Search SIG – Search Different: Tagging, Social Bookmarking and Sharing



Last night’s Search SIG was a great room-packing event that brought out close to 250 people from my estimate.  Nice job Dave and Jeff — I rarely see an SDForum SIG with half that many people.  It was also good to run into a bunch of folks I haven’t seen in a while, including Jean Sini of Stickis, David Marks of Loomia.


The panel of founders of “social search” companies del.icio.us, Digg, Wink, and Kaboodle, along with Forrester’s Charlene Li, was a great mix.  The discussion centered around tagging and search.  A couple points I found interesting:



  • Kaboodle is del.icio.us for shopping.  I somehow missed that when I saw the demo at TagCamp.  Now that I get it, I think Kaboodle will succeed wildly.  I’ve already migrated some of my del.icio.us links for a digital media receiver I want to buy to my new DMR page on Kaboodle.  Auto-discovering and storing prouct image/description/price info for stuff you’re shopping for is a simple but huge improvement over researching products the “plain link” way.

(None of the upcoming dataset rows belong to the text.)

/-- The data memory after an exchange (R128 to R131): areas I and Q byte for byte, the retained range outside monuments
as it stands, every other byte from a matched monument or the initial data. -/
def exchangeMem (old new : Image) (src : Sparse Byte) : Sparse Byte :=
  let base := new.initMem
  let i := copyBytes src base (memKey 0 0 0) (memKey 0 0 0) old.iSize
  let q := copyBytes src i (memKey 1 0 0) (memKey 1 0 0) old.qSize
  let kept := copyBytes src q (memKey 3 0 new.retStart) (memKey 3 0 new.retStart) new.retSize
  let fresh := new.monuments.foldl (fun m n =>
    let from_ := carriedBytes old n
    if n.kind = 6 then copyBytes base m (n.key + from_) (n.key + from_) (n.size - from_) else m) kept
  new.monuments.foldl (fun m n => moveMonument old src m n) fresh

/-- A frame boundary makes an armed exchange take effect (R130, R134, R137). -/
def State.exchangeBoundary (s : State) : State :=
  if s.reg 0x220102 = 5 then
    let new := s.newImage
    let s1 := { s with
      mem := exchangeMem s.image new s.mem
      img := { s.img with bgDone := 0, bgComplete := false, dirtyPages := []
                          retWriter := some (new.retStart, new.retSize, new.layoutHash) }
      tasks := List.map (fun (c : Nat × TaskRt) => (c.1, { c.2 with ov := false, uf := false, dz := false })) s.tasks }
    let s2 := (s1.makeActive s1.inactiveBank).each (new.tasks.map (fun t => t.number))
      (fun t k => t.setTask k { t.task k with firstExch := true })
    (((((s2.setReg 0x220103 1).setReg 0x220105 s.tickNo).count 0x220108).setReg 0x220303 new.layoutHash).setReg 0x220206 0).setCause
      3 1
  else s

/-! ## The events -/

/-- The verification of a downloaded container ends (R122). -/
def State.finishVerification (s : State) : State :=
  match s.img.download with
  | none => s
  | some bs =>
    let (v, m) := verifyProgram bs s.ownerHash
    let n := s.img.target
    let s1 := ({ s with img := { s.img with download := none } }.setReg 0x22000C v.code).setReg 0x22000D v.detail
    let s2 := match m with
      | some x => ((s1.setBank n ⟨some x, bs⟩).showBank n 1).setReg 0x220102 3
      | none => (s1.emptyBank n).setReg 0x220102 0
    s2.setCause 3 0

/-- IMAGE_VERIFICATION_DONE (R122). -/
def execImageVerificationDone (s : State) : Result := .next s.finishVerification

/-- The background transfer of the moved retained monuments is complete (R132): every byte not yet copied is. -/
def execBackgroundTransferDone (s : State) : Result :=
  .next (if s.reg 0x220102 = 4 && !s.img.bgComplete then
    s.copyOn (s.bgTotal - s.img.bgDone)
  else s)

/-- PREPARING lasts longer than 2201.06 (R136). -/
def execPreparationLimitExpiry (s : State) : Result :=
  .next (if s.reg 0x220102 = 4 then s.abortExchange 0xD else s)

/-- The active-bank record is committed in flash (R137). -/
def execBankRecordCommitted (s : State) : Result :=
  .next (if s.reg 0x22000B = 0 then
    ({ s with img := { s.img with committedBank := s.reg 0x220002 } }.setReg 0x22000B 1).setCause 3 4
  else s)

/-! ## Commands and entries -/

/-- The abort of a first segment written to 2200.01 (R121, R371, R451). A write that meets VERIFYING is turned away as one
that meets an exchange is (DESIGN CHOICE, log entry 95). -/
def State.downloadRefusal (s : State) : Nat :=
  if s.role = 2 ∨ s.role = 3 then 0x0F000002
  else if s.mode = stBench then 0x0F000004
  else if s.reg 0x2F3001 = 0 ∨ s.reg 0x2F3001 = 3 then 0x0F000018
  else if !(s.mode == stStopped || s.mode == stRun || s.mode == stHalted) then 0x08000022
  else if s.reg 0x220102 = 1 then 0x0F000008
  else if s.reg 0x220102 ≠ 0 ∧ s.reg 0x220102 ≠ 3 then 0x0F000006
  else 0

/-- An accepted download: the inactive bank's content is discarded, the image awaits verification (R121, R122). -/
def State.startDownload (s : State) (bs : List Byte) : State :=
  let n := s.loadBank
  ({ s with img := { s.img with download := some bs, target := n, lastLoaded := some n } }.emptyBank n).setReg 0x220102 2

/-- The reason that refuses a command in 2201.01, 0 where it is accepted (R124, R127, R136, R138). -/
def State.exchangeCommandRefusal (s : State) (v : Nat) : Nat :=
  match v with
  | 1 => if s.mode ≠ stStopped then 3 else if s.bankState s.inactiveBank ≠ 1 then 4 else 0
  | 2 => s.exchangeRefusal
  | 3 => if s.reg 0x220102 = 4 ∨ s.reg 0x220102 = 5 then 0 else 3
  | _ => if s.reg 0x220102 = 0 ∨ s.reg 0x220102 = 3 then 0 else 3

/-- A command in 2201.01 at its closing point (R124, R127, R136, R138). -/
def State.exchangeCommand (s : State) (v : Nat) : State :=
  match v with
  | 1 => if s.img.coldPending.isSome then s
         else { s with img := { s.img with coldPending := some (s.inactiveBank, true) } }
  | 2 => s.startExchange
  | 3 => s.abortExchange 2
  | _ => (s.emptyBank s.inactiveBank).setReg 0x220102 0

/-- The commands of 2201 as a closing point applies them. -/
def State.imageApply (s : State) (key v : Nat) : Option State :=
  if key = 0x220101 then
    some (if s.exchangeCommandRefusal v = 0 then s.exchangeCommand v else s.setReg 0x220103 (s.exchangeCommandRefusal v))
  else none

/-- Step 8 of R366 for 2201. -/
def State.imageCheck (_s : State) (key v : Nat) : Nat :=
  if key = 0x220101 then (if 1 ≤ v ∧ v ≤ 4 then 0 else 0x06090030) else 0

/-! ## Exported variables (R377, R378) -/

/-- The export at an index and subindex of the active image. -/
def State.exportAt (s : State) (ix sub : Nat) : Option Export :=
  s.image.exports.find? (fun x => x.index == ix && x.sub == sub)

/-- The value of an exported variable, in its bytes. -/
def State.exportRead (s : State) (x : Export) : List Byte :=
  if x.kind = 1 then
    leBytes 1 (if (s.memNat x.area (x.addr / 8) 1).testBit (x.addr % 8) then 1 else 0)
  else Memory.readBytes s.mem (memKey x.area 0 x.addr) x.bytes

/-- Writes an exported variable in the committed data. -/
def State.exportWrite (s : State) (x : Export) (data : List Byte) : State :=
  if x.kind = 1 then
    s.memWrite x.area 0 (x.addr / 8) (leBytes 1 (withBit (s.memNat x.area (x.addr / 8) 1) (x.addr % 8) (leNat data != 0)))
  else s.memWrite x.area 0 x.addr (data.take x.bytes)

end Sys2Proof.Machine
end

  • A prediction by Charlene Li that there will be a whole ecosystem of services that rate, rank, and measure tags and taggers across the growing set of tag-centric sites.  Makes sense if the data is there to be harvested, which it is for the most part it seems to be.

  • Del.icio.us’s Josh Schachter had the quote of the night when responding to the question about how to virally grow like del.cio.us did: “Tap into the bored-at-work network.”  Brilliant.

  • Digg spy rocks — seeing the pulse of the Web in real time is just plain fascinating.  But overall Digg desparately needs tags.  My eyes bleed when viewing stories by category.  It’s just too granular.

Charles Hudson and Brian Cantoni have additional writeups.




Next Collaboration SIG Jan 23rd – How Hackers Collaborate


Speaking of SIGs, the next Collaboration SIG event, How Hackers Collaborate, will be held on Monday January 23rd in Palo Alto. 


We’ve got a great lineup including “old school hackers” Lee Felsenstein of the Homebrew Computer Club and Jim Warren of the West Coast Computer Faire, along with some “new school” folks like David Weekly and Jeff Lindsay of SupperHappyDevHouse.


We really want to provide more face to face for attendees, so we’re mixing up the format and doing a “collaborative panel” BrainJams-style.  Basically everyone will split up into small table discussions led by our panelists, rotate a couple times to mix and match, and then the panel will get up and hold a traditional panel discussion based on the evening’s converations.  We’ll see how it works!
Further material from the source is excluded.